Пожалуй, старая мудрая леди решила удивить меня ещё и такой глупостью.
– Не обольщайтесь: она и без вас всё прекрасно знала. Вашей вины здесь нет, миссис Хадсон, – даже не думайте! Я вас ни в чём не виню.
– Вы очень добры, мисс Холмс. Всё пройдёт и забудется, не печальтесь.
Чтобы больше не выслушивать унизительные увещевания почтенной леди, я скорее сбежал в ванну. Однако я понимал, что миссис Хадсон была права: надо было что-то предпринимать. Действительно, нужно было двигаться, что-то делать, иначе болото отчаяния всё глубже затягивало бы меня. Терять всё равно было уже нечего, и я решился.

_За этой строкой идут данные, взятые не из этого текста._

/-- A queued store does not perform yet though the queue has come to it: it stands behind a placeholder of its thread
(R113), or behind a load that its thread still has to replay, whose value comes first (R112, R158). -/
def heldStore (t : Team) (e : StoreEntry) : Bool := behindHole t.storeq e || loadToReplay (t.thread e.lane) e.op

/-- What an operation waits for can be a store of its own thread, and so stand behind that thread's placeholder; a load
waits for a RED of its thread and for a store that is translated again only (R153). -/
def OpKind.followsStores (w : OpKind) (red : Bool) : Bool :=
  match w with
  | .load _ _ _ _ => red
  | .lds _ _ | .flare _ | .pref _ _ | .got _ _ => false
  | _ => true

/-- A thread with a doomed store or load has nothing left that can complete before the replay: every store of it is held, and
so is what its operations wait for (R113, log 29). -/
def stuckBehindHole (t : Team) (l : Nat) : Bool :=
  let th := t.thread l
  (th.ops.any fun o => o.doomed.isSome) && (t.storeq.any fun e => e.lane == l && heldStore t e) &&
    (t.storeq.all fun e => e.lane != l || heldStore t e) &&
    th.ops.all fun o => o.doomed.isSome || o.what.followsStores (t.storeq.any fun e => e.lane == l && (e.red.isSome || e.again))

/-- A thread with a doomed CBLOAD and nothing else in flight: what it waits for in a run is the bank, which its replay loads
(R142, log 29). -/
def stuckAtBank (t : Team) (l : Nat) : Bool :=
  let th := t.thread l
  (th.ops.any fun o =>
    match o.what with
    | .cbload _ _ _ => o.doomed.isSome
    | _ => false) && (th.ops.all fun o => o.doomed.isSome) && t.storeq.all fun e => e.lane != l

/-- Lanes wait inside a run: the pipe is held (R32). A lane whose wait could end only by the replay of its doomed store or
CBLOAD parks, since its window can go no further (R56, R113, R142, log 29). -/
def waitFor (s : State) (k idx : Nat) (acc : Bool) (ls : List Nat) : Host.Outcome State Fault Refusal :=
  if acc then next s
  else
    match ls.filter fun l => stuckBehindHole (s.team k) l || stuckAtBank (s.team k) l with
    | [] => next s
    | d => next (parkDoomed s k idx d)

/-- What stands between the selection of an instruction and its effect: `inl` is the step in its place (the
pipe waits, threads leave the group, or a check of R58 traps), `inr` the group that executes; `one` where the lowest
executing thread alone reads operands (R48). -/
def prologue (s : State) (f : Fields) (chk : Site → Option (Cause × DWord)) (uni : Bool) (regs : List Nat)
    (trk : Bool) (one : Bool := uni) : Except (Host.Outcome State Fault Refusal) Grp :=
  match s.cur with
  | none => .error (.fault .noIssueGroup)
  | some idx =>
    match runAt s idx with
    | none => .error (.fault .noIssueGroup)
    | some r =>
      let t := s.team r.team
      let ths := r.lanes.map fun l => (l, threadIn s r.team r.acc l)
      let elected := (ths.filter fun p => f.executes p.2).head?.map (·.1)
      let uses := fun (p : Nat × Thread) => if one && elected != some p.1 then [] else f.touches regs p.2
      let done := (ths.filter fun p => windowOver (uses p) p.2).map (·.1)
      let held := (ths.filter fun p =>
        (r.off != 0 && waitHolds r.hdr r.idx p.2) || mustWait (uses p) p.2).map (·.1)
      if !done.isEmpty then .error (next (parkDoomed s r.team idx done))
      else if !held.isEmpty then .error (waitFor s r.team idx r.acc held)
      else
        let here := mkResume r.hdrAddr r.off
        match chk (siteOf t r.acc uni) with
        | some (c, v) =>
          .error (next (trapLanes s r.team idx r.acc
            (r.lanes.map fun l => (l, { cause := c, tval := v, tpc := here }, .nothing))))
        | none =>
          let e := (ths.filter fun p => f.executes p.2).map (·.1)
          let full := (ths.filter fun p => trk && f.executes p.2 && p.2.dcOf f.dc == Config.dcMax).map (·.1)
          if !full.isEmpty then .error (waitFor s r.team idx r.acc full)
          else
            let lastIn := r.idx + 1 == hdrCount r.hdr
            let after := if lastIn then mkResume (r.hdrAddr + BitVec.ofNat 64 (4 * (r.off + f.len))) 0
              else mkResume r.hdrAddr (r.off + f.len)
            .ok { k := r.team, idx := idx, run := r, act := r.lanes, e := e, here := here, after := after, f := f }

Я надел то самое бирюзовое платье. Оно было удивительно удобным и почти не сковывало движений. Глядя в зеркало, я провёл руками по бокам, талии – и почувствовал подтянутость и упругость своего тела. Странное мной овладело ощущение, непривычное, но приятное: я понимал, что эта женщина может вызывать желание. Я отнюдь не страдаю нарциссизмом, но мне нравилось то, что я видел в своём отражении. Именно в этот момент я дал самому себе слово вернуть свою любовь – чего бы мне это ни стоило.
Не могу сказать, что я был абсолютно хладнокровен, когда стучал в эту дверь. Руки у меня немного дрожали, но отступать я не собирался. Открыла мне сама Мэри Морстен.
– Ах, мисс Холмс! Какой приятный сюрприз! Рада вас видеть. Проходите же.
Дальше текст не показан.